If you need high performance you can roll down your own data structure.
If the objects can be contained in only one container and not moved to other containers, you can do a custom hashset like data structure.
You add X, Y and Next fields into your class.
You make a singly linked list of your object stored in an array that is your hash table.
This can be very very fast.
I wrote it from scratch, there may be bugs.
Clear, and rehash are not implemented, this is a demonstration only.
Complexity of all operation is averaged O(1).
To make easy to enumerate on all nodes skipping empty nodes, there is a doubly linked list. Complexity of insertion and removal from a doubly linked list is O(1), and you will be able to enumerate all nodes skipping unused nodes, so the complexity for enumerating all nodes is O(n) where n is the number of nodes, not the "virtual" size of this sparse matrix.
Using a doubly linked list you can enumerate items in the same order as you insert it.

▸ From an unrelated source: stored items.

/-- The launch's release (R182): what its cores published at a narrower scope is published at the launch's; what a stopped core has
not published is dropped (R430). A core that runs another launch by then has begun it without those stores. -/
def State.launchRelease (s : State) (l : Nat) : State :=
  let x := s.launchOf l
  let mine (y : Limited) : Option Nat :=
    (x.cores.find? fun c => if y.scope = 5 then y.inst / 16 = c else y.inst = scopeInst y.scope (16 * c)).map (16 * ·)
  let s1 : State := { s with lim := widenLim x.scope mine s.lim }
  (x.cores.filter fun c => (s.core c).launch = none).foldl (fun t c => (List.range 11).foldl (fun u i =>
    let k := u.ctx (16 * c + i)
    if k.own.any (fun o => !o.pub) then (u.setCtx (16 * c + i) { k with own := k.own.filter (·.pub), pubs := [] }).trimHeld (16 * c + i) else u) t) s1

/-- The ranges that contexts of cores that have left the launch hold are cancelled, and counted where they have a record (R182, R184). -/
def State.dropOrphans (s : State) (l : Nat) : State :=
  let x := s.launchOf l
  x.orphans.foldl (fun t g => if g.2.va = 0 then t else t.finishRec l 1 g.2.va false) (s.setLaunch l { x with orphans := [] })

/-- Held traffic of the launch waits for an exchange phase (R254). -/
def State.exchangesLeft (s : State) (l : Nat) : Bool := (s.launchOf l).cores.any fun c => (s.core c).held.any fun h => h.launch = l

/-- Nothing can take up what the launch has left: every core that it may use has left it, or none is in it and no record waits (R182; DEDUCED, log
48). Records that wait only where every usable core has left keep the launch open while another core has not, as R182 asks for every core. -/
def State.abandoned (s : State) (l : Nat) : Bool :=
  let x := s.launchOf l
  x.cores.all x.left.contains || !(s.waiting l || x.cores.any (s.joined l) || s.switchedOut l)

/-- A launch completes when nothing of it is queued, running, joined or switched out, and its held traffic has moved (R182; DEDUCED, log 48): the
record, then the dependants, and the profiler grants of a function that has no launch left (R463). Records and ranges that nothing can take up are
cancelled first. A launch whose function was reset ends CANCELLED (R453). -/
def State.checkLaunch (s : State) (l : Nat) : State :=
  let x := s.launchOf l
  if x.stage ≠ 1 then s
  else
    let s1 := if s.abandoned l then (if s.waiting l then s.cancelQueued l else s).dropOrphans l else s
    if s1.waiting l || s1.runs l || s1.switchedOut l || x.cores.any (s1.joined l) || s1.exchangesLeft l then s1
    else
      let y := s1.launchOf l
      let status := if y.failed.isSome then 5 else if y.ncanc = 0 && !y.withdrawn then 2 else 3
      let s2 := (s1.launchRelease l).writeCompletion l status (y.failed.getD 0)
      let s3 := s2.setLaunch l { y with stage := 2 }
      let s4 := { s3 with domains := s3.domains.filter fun d => d.1 / 16 ≠ l }
      (s4.signal l y.deps).endGrants y.func

/-! ## Cancellation (R184, R185) -/

/-- Marks a range with CREQ where a condition holds. -/
def RangeTask.ask (g : RangeTask) (which : RangeTask → Bool) : RangeTask := { g with creq := g.creq || which g }

/-- A context that runs or holds a record of some VAs sees CREQ (R184, R277). -/
def Ctx.ask (c : Ctx) (which : Nat → Bool) : Ctx :=
  { c with canreq := c.canreq || c.record.any which, range := c.range.map (·.ask fun g => which g.va) }

/-- Every context of a launch, in its cores or switched out, that runs or holds a record of a VA sees CREQ, and the ranges of cores that have
left keep it (R184, R185, R277). -/
def State.requestCancel (s : State) (l : Nat) (which : Nat → Bool) : State :=
  let x := s.launchOf l
  let s1 := s.setLaunch l { x with orphans := x.orphans.map fun g => (g.1, g.2.ask fun g => which g.va) }
  let s2 : State := { s1 with images := s1.images.map fun y => if y.launch = l then { y with ctxs := y.ctxs.map (·.ask which) } else y }
  s2.ctxs.foldl (fun t c => if isCompute c.1 && s.joined l (coreNo c.1) then t.setCtx c.1 (c.2.ask which) else t) s2

/-- Where the record at a VA of an address space lies. -/
def State.recordAt (s : State) (root : Option Nat) (va : Nat) : Option Nat :=
  if va = 0 then none else match s.homeIn root va false with | .at_ l _ => some l | _ => none

/-- A record that hardware knows: its launch, kind and VA, and whether it runs or is held as a range. -/
structure Found where
  launch : Nat
  kind : Nat
  va : Nat
  runs : Bool
  deriving DecidableEq, Repr

/-- What a context of a launch runs and holds. -/
def Ctx.work (l : Nat) (c : Ctx) : List Found :=
  (c.record.map fun va => ({ launch := l, kind := 0, va := va, runs := true } : Found)).toList
    ++ (c.range.map fun g => ({ launch := l, kind := 1, va := g.va, runs := true } : Found)).toList

/-- The records that are queued, parked, running or held, those of a launch that is switched out among them. -/
def State.known (s : State) : List Found :=
  let queued := s.clusters.flatMap fun c => (c.2.queue ++ c.2.parked).map fun r => ({ launch := r.launch, kind := r.kind, va := r.va, runs := false } : Found)
  let running := s.ctxs.flatMap fun c =>
    match (if isCompute c.1 then (s.core (coreNo c.1)).launch else none) with
    | none => []
    | some l => c.2.work l
  let away := s.images.flatMap fun x => x.ctxs.flatMap (Ctx.work x.launch)
  let orphans := s.launches.flatMap fun x => x.2.orphans.map fun g => ({ launch := x.1, kind := 1, va := g.2.va, runs := true } : Found)
  queued ++ running ++ away ++ orphans

/-- The known record that a VA in the address space of launch l names, the launch's own first. -/
def State.findRec (s : State) (l va : Nat) : Option Found :=
  match s.recordAt (s.rootOf l) va with
  | none => none
  | some at' =>
    let same (f : Found) : Bool := s.recordAt (s.rootOf f.launch) f.va = some at'
    match s.known.find? fun f => f.launch = l && same f with
    | some f => some f
    | none => s.known.find? same

/-- CANCEL on a record of a launch (R184): the code, 0 DONE, 1 LATE or 2 ALREADY. -/
def State.cancelRec (s : State) (l va : Nat) : State × Nat :=
  match s.findRec l va with
  | some f =>
    if f.runs then ((s.setCreq f.launch f.kind f.va).requestCancel f.launch (· = f.va), 1)
    else
      let other (r : QRec) : Bool := !(r.launch = f.launch && r.va = f.va)
      let s1 := s.clusters.foldl (fun t c =>
        t.setCluster c.1 ({ c.2 with queue := c.2.queue.filter other, parked := c.2.parked.filter other }).ageReset) s
      (s1.finishRec f.launch f.kind f.va false, 0)
  | none =>
    let kind := s.kindAt l va
    match bits (s.rdL l (va + ctrlAt kind) 4) 4 2 with
    | 2 | 3 => (s, 2)
    | 1 => (s.setCreq l kind va, 1)
    | _ => ((if kind = 1 then s else s.wrL l (va + 0x10) 4 0).finishRec l kind va false, 0)

/-- CANCEL naming a launch record (R185). -/
def State.cancelLaunch (s : State) (l : Nat) : State × Nat :=
  let x := s.launchOf l
  if x.stage = 2 then (s, 2)
  else
    let late := s.runs l || x.orphans ≠ []
    let s1 := (s.setLaunch l { x with cancelled := true }).cancelQueued l
    let mine := s1.known.filter fun f => f.launch = l && f.runs
    let s2 := (mine.foldl (fun t f => t.setCreq l f.kind f.va) s1).requestCancel l fun _ => true
    (s2.checkLaunch l, if late then 1 else 0)

end Sys2Proof.Machine
end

The order is unrelated to X and Y coordinates.
public class Node
{
internal NodeTable pContainer;
internal Node pTableNext;
internal int pX;
internal int pY;
internal Node pLinkedListPrev;
internal Node pLinkedListNext;
}
public class NodeTable :
IEnumerable<Node>
{
private Node[] pTable;
private Node pLinkedListFirst;
private Node pLinkedListLast;
// Capacity must be a prime number great enough as much items you want to store.
// You can make this dynamic too but need some more work (rehashing and prime number computation).

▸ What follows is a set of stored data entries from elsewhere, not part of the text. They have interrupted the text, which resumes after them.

/-- The range is exactly whole leaves of the mappings. -/
def wholeLeaves (ms : List Mapping) (a b : Nat) : Bool :=
  let cuts := ms.map fun m => (m, m.cut a b)
  a < b && cuts.all (fun c => c.2.2 ≤ c.2.1 || ((c.2.1 - c.1.va) % c.1.leaf = 0 && (c.2.2 - c.1.va) % c.1.leaf = 0))
    && (cuts.map fun c => c.2.2 - c.2.1).sum = b - a

/-- What stays of a mapping outside a range. -/
def Mapping.without (a b : Nat) (m : Mapping) : List Mapping :=
  let c := m.cut a b
  if c.2 ≤ c.1 then [m]
  else [{ m with size := c.1 - m.va }, { m with va := c.2, size := m.va + m.size - c.2 }].filter fun x => x.size ≠ 0

/-- The leaves of an address space in a range go. -/
def State.unmapRange (s : State) (root a b : Nat) : State :=
  ((leavesOf s.mem root).filter (·.inRange a b)).foldl State.unmapLeaf s

/-- UNMAP: whole leaves of the same function; OK is sent after the invalidation. -/
def execUnmap (n : Nat) (s : State) : Out :=
  atRequest n 2 (fun r s =>
    let a := r.arg 0
    let b := a + r.arg 1
    let x := s.func r.func
    if !wholeLeaves x.maps a b then s.answer n r 1 0
    else ((s.unmapRange x.root a b).setFunc r.func { x with maps := x.maps.flatMap (Mapping.without a b) }).answer n r 0 0) s

/-! ## Copies (R363, R364, R452) -/

/-- The device's end of a copy: its VA and its length. -/
def HostReq.deviceVa (r : HostReq) : Nat := if r.opc = 3 then r.arg 1 else r.arg 0
def HostReq.hostAddr (r : HostReq) : Nat := if r.opc = 3 then r.arg 0 else r.arg 1

/-- Where a device byte of a copy lies: none where it is not mapped to the function or its leaf lacks the right; nowhere yet where its page
waits for its first touch (R465). -/
def State.copyByte (s : State) (r : HostReq) (i : Nat) : Option (Option (Nat × Nat)) :=
  let va := r.deviceVa + i
  let x := s.func r.func
  match x.maps.find? fun m => m.va ≤ va && va < m.va + m.size with
  | none => none
  | some m =>
    if !bitOf m.rights (if r.opc = 3 then 1 else 0) then none
    else match s.homeIn (some x.root) va (r.opc = 3) with
      | .at_ l pte => some (some (l, pte))
      | .absent _ => some none
      | _ => none

/-- The bytes that a copy moves next, at most as many as are given, up to its first byte that it may not reach. -/
def State.copyRun (s : State) (r : HostReq) (i : Nat) : Nat → List (Nat × Nat)
  | 0 => []
  | k + 1 =>
    match (if i < r.arg 2 then s.copyByte r i else none) with
    | some (some l) => l :: s.copyRun r (i + 1) k
    | _ => []

/-- A copy ends when it has moved every byte, or stops at a byte that it may not reach (R363). -/
def State.copyCheck (s : State) (n : Nat) (r : HostReq) : State :=
  if r.arg 2 ≤ r.moved then s.answer n r 0 r.moved
  else if s.copyByte r r.moved = none then s.answer n r 1 r.moved
  else { s with reqs := s.reqs.set n r }

/-- How many of k bytes a copy moves at once: aligned words of device memory whole, but for the copy's end (R89, R364). -/
def HostReq.whole (r : HostReq) (k : Nat) : Nat := if r.arg 2 ≤ r.moved + k then k else k - (r.deviceVa + r.moved + k) % 4

/-- COPY_IN: the copy engine starts. -/
def execCopyIn (n : Nat) (s : State) : Out :=
  atRequest n 3 (fun r s => if r.active then s else s.copyCheck n { r with active := true }) s
/-- COPY_OUT: the copy engine starts. -/
def execCopyOut (n : Nat) (s : State) : Out :=
  atRequest n 4 (fun r s => if r.active then s else s.copyCheck n { r with active := true }) s

/-- Host bytes land in device memory, performed at system scope. -/
def State.copyLand (s : State) (f : Nat) (ls : List (Nat × Nat)) (bs : List Byte) : State :=
  State.heal ((ls.zip bs).foldl (fun t x => ((t.poke x.1.1 [x.2]).markDirty x.1.2).markFrame f x.1.1) s) (ls.map (·.1))

/-- The host port of a function reports an error of a host access (R452). -/
def State.reportAer (s : State) (f kind : Nat) : State := { s with aer := s.aer ++ [((s.func f).port, kind)] }

/-- The walks of a copy's bytes set A in the entries that they read (R79). -/
def State.markCopy (s : State) (r : HostReq) (k : Nat) : State := s.markHomes (some (s.func r.func).root) (r.deviceVa + r.moved) k

/-- HOST_COMPLETION_ARRIVAL: a host access of copy n succeeds (kind 0) for as many bytes as are given, in whole words (R364), which are what the host
read for a COPY_IN; or it fails (1 poisoned, 2 Unsupported Request, 3 Completer Abort), which the port reports, and stops the copy (R452). Poison in device
memory stops a COPY_OUT as well (R427). -/
def execHostCompletionArrival (n kind : Nat) (bytes : List Nat) (s : State) : Out :=
  match s.reqs[n]? with
  | none => .next s
  | some r =>
    if !r.active then .next s
    else if kind ≠ 0 then .next ((s.reportAer r.func kind).answer n r 1 r.moved)
    else
      let ls := s.copyRun r r.moved (r.whole bytes.length)
      let r1 := { r with moved := r.moved + ls.length }
      let s := if ls = [] then s else s.markCopy r ls.length
      if r.opc = 3 then .next ((s.copyLand r.func ls (bytes.map (BitVec.ofNat 8))).copyCheck n r1)
      else
        let clean := ls.takeWhile fun l => !s.poisoned l.1 1
        let out := clean.map fun l => readByte s.mem l.1
        let s1 : State := { s with hostOut := s.hostOut ++ [(r.func, r.hostAddr + r.moved, out)] }
        if clean.length < ls.length then .next (s1.answer n r 1 (r.moved + clean.length)) else .next (s1.copyCheck n r1)

/-- HOST_COMPLETION_TIMEOUT: no completion comes, and the copy stops (R452). -/
def execHostCompletionTimeout (n : Nat) (s : State) : Out :=
  match s.reqs[n]? with
  | some r => .next (if r.active then (s.reportAer r.func 4).answer n r 1 r.moved else s)
  | none => .next s

/-! ## Launches (R363) -/

/-- A range lies in mappings of a function that have a right. -/
def Func.covers (x : Func) (right a n : Nat) : Bool := (List.range n).all fun i => x.maps.any fun m => bitOf m.rights right && m.va ≤ a + i && a + i < m.va + m.size

/-- MAILBOX_LAUNCH: a supervisor core checks the request against the function's mappings and rights, and what else its policy asks (`ok`);
the record goes to the package launch unit, and once its completion record is final, the answer is its STATUS (R174, R363). A function that has
migrated away runs nothing here, and is refused (R457). -/
def execMailboxLaunch (n : Nat) (ok : Bool) (s : State) : Out :=
  atRequest n 5 (fun r s =>
    match r.launch with
    | none =>
      let l := s.newLaunch
      let x := s.func r.func
      if !ok || s.migGone r.func || !x.covers 0 (r.arg 0) 256 then s.answer n r 1 0
      else { s.setLaunch l { Launch.init with va := r.arg 0, stage := 0, func := r.func, root := x.root } with
        reqs := s.reqs.set n { r with launch := some l } }
    | some l => if (s.launchOf l).stage = 2 then s.answer n r 0 (s.rdL l (s.launchOf l).fin 4) else s) s

/-- MAILBOX_CANCEL: the code of R184, for a launch of the same function. -/
def execMailboxCancel (n : Nat) (s : State) : Out :=
  atRequest n 6 (fun r s =>
    match s.launches.find? fun x => x.2.va = r.arg 0 && x.2.stage < 2 && x.2.func = r.func with
    | none => s.answer n r 0 2
    | some (l, _) => let y := s.cancelLaunch l; y.1.answer n r 0 y.2) s

/-! ## Function resets and links (R365, R453, R463) -/

/-- A launch that a job-wide switch has taken out ends: its images go and its cores have left. -/
def State.dropJob (s : State) (l : Nat) : State :=
  let x := s.launchOf l
  if x.switch ≠ 2 then s
  else
    let s1 : State := { s with images := s.images.filter (fun i => i.launch ≠ l), bounce := s.bounce.filter fun b => b.launch ≠ l }
    s1.setLaunch l { x with switch := 0, held := false, left := x.cores }

/-- Its launch ends CANCELLED (R453). -/
def State.withdraw (s : State) (l : Nat) : State := s.setLaunch l { s.launchOf l with withdrawn := true }

/-- The address spaces of a function and of its launches. -/
def State.spacesOf (s : State) (f : Nat) : List Nat := ((s.func f).root :: (s.launches.filter fun x => x.2.func = f && x.2.stage < 2).map (·.2.root)).eraseDups

/-- Some leaves of a function go, and their frames are wiped: what is on its way to them, waits for their answer or for a release, is never performed (R365,
R457). -/
def State.freeLeaves (s : State) (f : Nat) (mine : List TlbEntry) : State :=
  let here (l : Nat) : Bool := mine.any fun e => e.pa ≤ l && l < e.pa + 2 ^ e.size
  let s1 := (s.refusePosts 0x06 here).dropStores here
  let s2 := (s1.ctxs.map (·.1)).foldl (fun t c => t.failWaiting here c) s1
  (mine.foldl (fun t e => (t.unmapLeaf e).wipe e.pa (2 ^ e.size)) s2).setFunc f { s2.func f with maps := [] }

/-- Unmaps everything that a function has mapped (R365). -/
def State.freeMaps (s : State) (f : Nat) : State :=
  let x := s.func f
  s.freeLeaves f ((leavesOf s.mem x.root).filter fun e => x.maps.any fun m => e.inRange m.va (m.va + m.size))

/-- Frees every frame of a function (R457). -/
def State.freeFrames (s : State) (f : Nat) : State := s.freeLeaves f ((s.spacesOf f).flatMap (leavesOf s.mem))

/-- A reset of a function (R365, R453): the launches are cancelled and end CANCELLED, the requests get no response, the mappings go and their frames
are wiped. -/
def State.resetFunction (s : State) (f : Nat) : State :=
  let s1 := s.abortMigration f
  let s2 : State := { s1 with reqs := s1.reqs.filter fun r => r.func ≠ f }
  let s3 := (s2.launchesOf f).foldl (fun t l => (((t.withdraw l).cancelLaunch l).1.dropJob l).checkLaunch l) s2
  let x := s3.func f
  ((s3.freeMaps f).setFunc f { Func.init x.port with root := x.root }).endProfilers fun p => p.func = f

/-- FUNCTION_LEVEL_RESET. -/
def execFunctionLevelReset (f : Nat) (s : State) : Out := .next (if isFunc f then s.resetFunction f else s)

/-- HOST_LINK_DOWN: every function of the port is reset, and event 1 is sent to the others (R453). -/
def execHostLinkDown (port : Nat) (s : State) : Out :=
  if !s.hostUp.contains port then .next s
  else
    let s1 : State := { s with hostUp := s.hostUp.filter (fun p => p ≠ port), hostLost := port :: s.hostLost }
    let fs := (List.range 66).filter fun f => (s1.func f).port = port
    .next ((fs.foldl State.resetFunction s1).hostEvent 1 port)

/-- HOST_LINK_UP: the functions of the port become reachable. -/
def execHostLinkUp (port : Nat) (s : State) : Out :=
  .next (if port < 2 && !s.hostUp.contains port then { s with hostUp := port :: s.hostUp, hostLost := s.hostLost.filter fun p => p ≠ port } else s)

/-! ## Migration (R373, R457) -/

/-- A frame's place in its memory core's bitmap: consecutive 32 KiB frames of a memory core, every other of a far-memory port. -/
def frameBit (fr : Nat) : Nat := if bits fr 32 1 = 0 then bits fr 0 17 else bits fr 1 25

/-- DIRTY_BITMAP_READ: the agent reads and clears word w of a function's bitmap at memory core m in one step; while it migrates the function, it owes
the frames that it found. -/
def execDirtyBitmapRead (f m w : Nat) (s : State) : Out :=
  let hit (x : Nat × Nat) : Bool := x.1 = f && ownerOf (x.2 * 32768) = m && frameBit x.2 / 64 = w
  let v := ((s.dirty.filter hit).map fun x => 2 ^ (frameBit x.2 % 64)).sum
  let y := s.mig f
  let read := if y.stage = 1 then (s.dirty.filter hit).map (·.2) else []
  .next ({ s with dirty := s.dirty.filter fun x => !hit x }.setMig f { y with dirtyWord := v, owed := y.owed ++ read })

/-- Smirvadin's agent begins a migration: at the source towards a package, or with the copy held at the destination (R373). -/
def State.beginMigration (s : State) (f stage peer : Nat) : State :=
  if (s.mig f).stage = 0 then s.setMig f { Migration.init with stage := stage, peer := peer } else s

/-- A dirty round at the source ends, which has found some dirty frames: under the agent's threshold, and after 30 rounds, the final round comes
(R373, R457). -/
def State.dirtyRound (s : State) (f found threshold : Nat) : State :=
  let m := s.mig f
  if m.stage ≠ 1 then s else s.setMig f { m with rounds := m.rounds + 1, last := m.last || found < threshold || 30 ≤ m.rounds + 1 }

/-- The agent sends a frame of a migrating function (R373). -/
def State.sendFrame (s : State) (f frame : Nat) : State :=
  let m := s.mig f
  if m.stage ≠ 1 then s
  else s.setMig f { m with frames := m.frames ++ [(frame, readBytes s.mem (32768 * frame) 32768)], owed := m.owed.filter fun x => x ≠ frame }

/-- The agent sends the next of the function's saved images, in the final round (R373). -/
def State.sendImage (s : State) (f : Nat) : State :=
  let m := s.mig f
  if m.stage ≠ 1 || !m.last || (s.images.filter fun i => (s.launchOf i.launch).func = f).length ≤ m.sent then s else s.setMig f { m with sent := m.sent + 1 }

/-- The mapped frames of a function: those of every leaf of its address spaces, private and loaded pages among them (R373). -/
def State.framesOf (s : State) (f : Nat) : List Nat :=
  ((s.spacesOf f).flatMap (leavesOf s.mem)).flatMap fun e => (List.range (2 ^ (e.size - 15))).map (e.pa / 32768 + ·)

/-- A frame that the source has sent arrives at the destination (R373). -/
def State.takeFrame (s : State) (f frame v : Nat) : State :=
  if (s.mig f).stage = 4 && (s.framesOf f).contains frame then s.poke (32768 * frame) (toBytes 32768 v) else s

/-- A launch that the source has sent arrives at the destination, switched out, with its domains; number n stands for what the source sends (R373). -/
def State.takeLaunch (s : State) (f n : Nat) : State :=
  match (if (s.mig f).stage = 4 then importedLaunch n else none) with
  | none => s
  | some x =>
    let l := s.newLaunch
    let s1 := s.setLaunch l { x.1 with stage := 1, switch := 2, held := true, func := f, root := (s.func f).root }
    (List.range 16).foldl (fun t d => t.setDom l d (tget Domain.init x.2 d)) s1

/-- A core's image that the source has sent arrives at the destination, for a core of a launch that is switched out there (R373). -/
def State.takeImage (s : State) (f l core n : Nat) : State :=
  let x := s.launchOf l
  match (if (s.mig f).stage = 4 && x.func = f && x.switch = 2 then importedImage n else none) with
  | none => s
  | some i => { s with images := s.images ++ [{ i with launch := l, num := core }] }

/-- The frames of the pages that a page pool of a function lists as free: their contents are no data, and the destination has wiped frames for
them (R161, R373). -/
def State.poolFrames (s : State) (root p : Nat) : List Nat :=
  (List.range (s.rdIn (some root) p 4)).filterMap fun i =>
    match s.homeIn (some root) (s.rdIn (some root) (p + 8 + 8 * i) 8) false with
    | .at_ l _ => some (l / 32768)
    | _ => none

public NodeTable(int capacity)
{
this.pTable = new Node[capacity];
}
public int GetHashCode(int x, int y)
{
return (x + y * 104729); // Must be a prime number
}
public Node Get(int x, int y)
{
int bucket = (GetHashCode(x, y) & 0x7FFFFFFF) % this.pTable.Length;
for (Node current = this.pTable[bucket]; current != null; current = current.pTableNext)
{
if (current.pX == x && current.pY == y)
return current;
}
return null;
}
public IEnumerator<Node> GetEnumerator()
{
// Replace yield with a custom struct Enumerator to optimize performances.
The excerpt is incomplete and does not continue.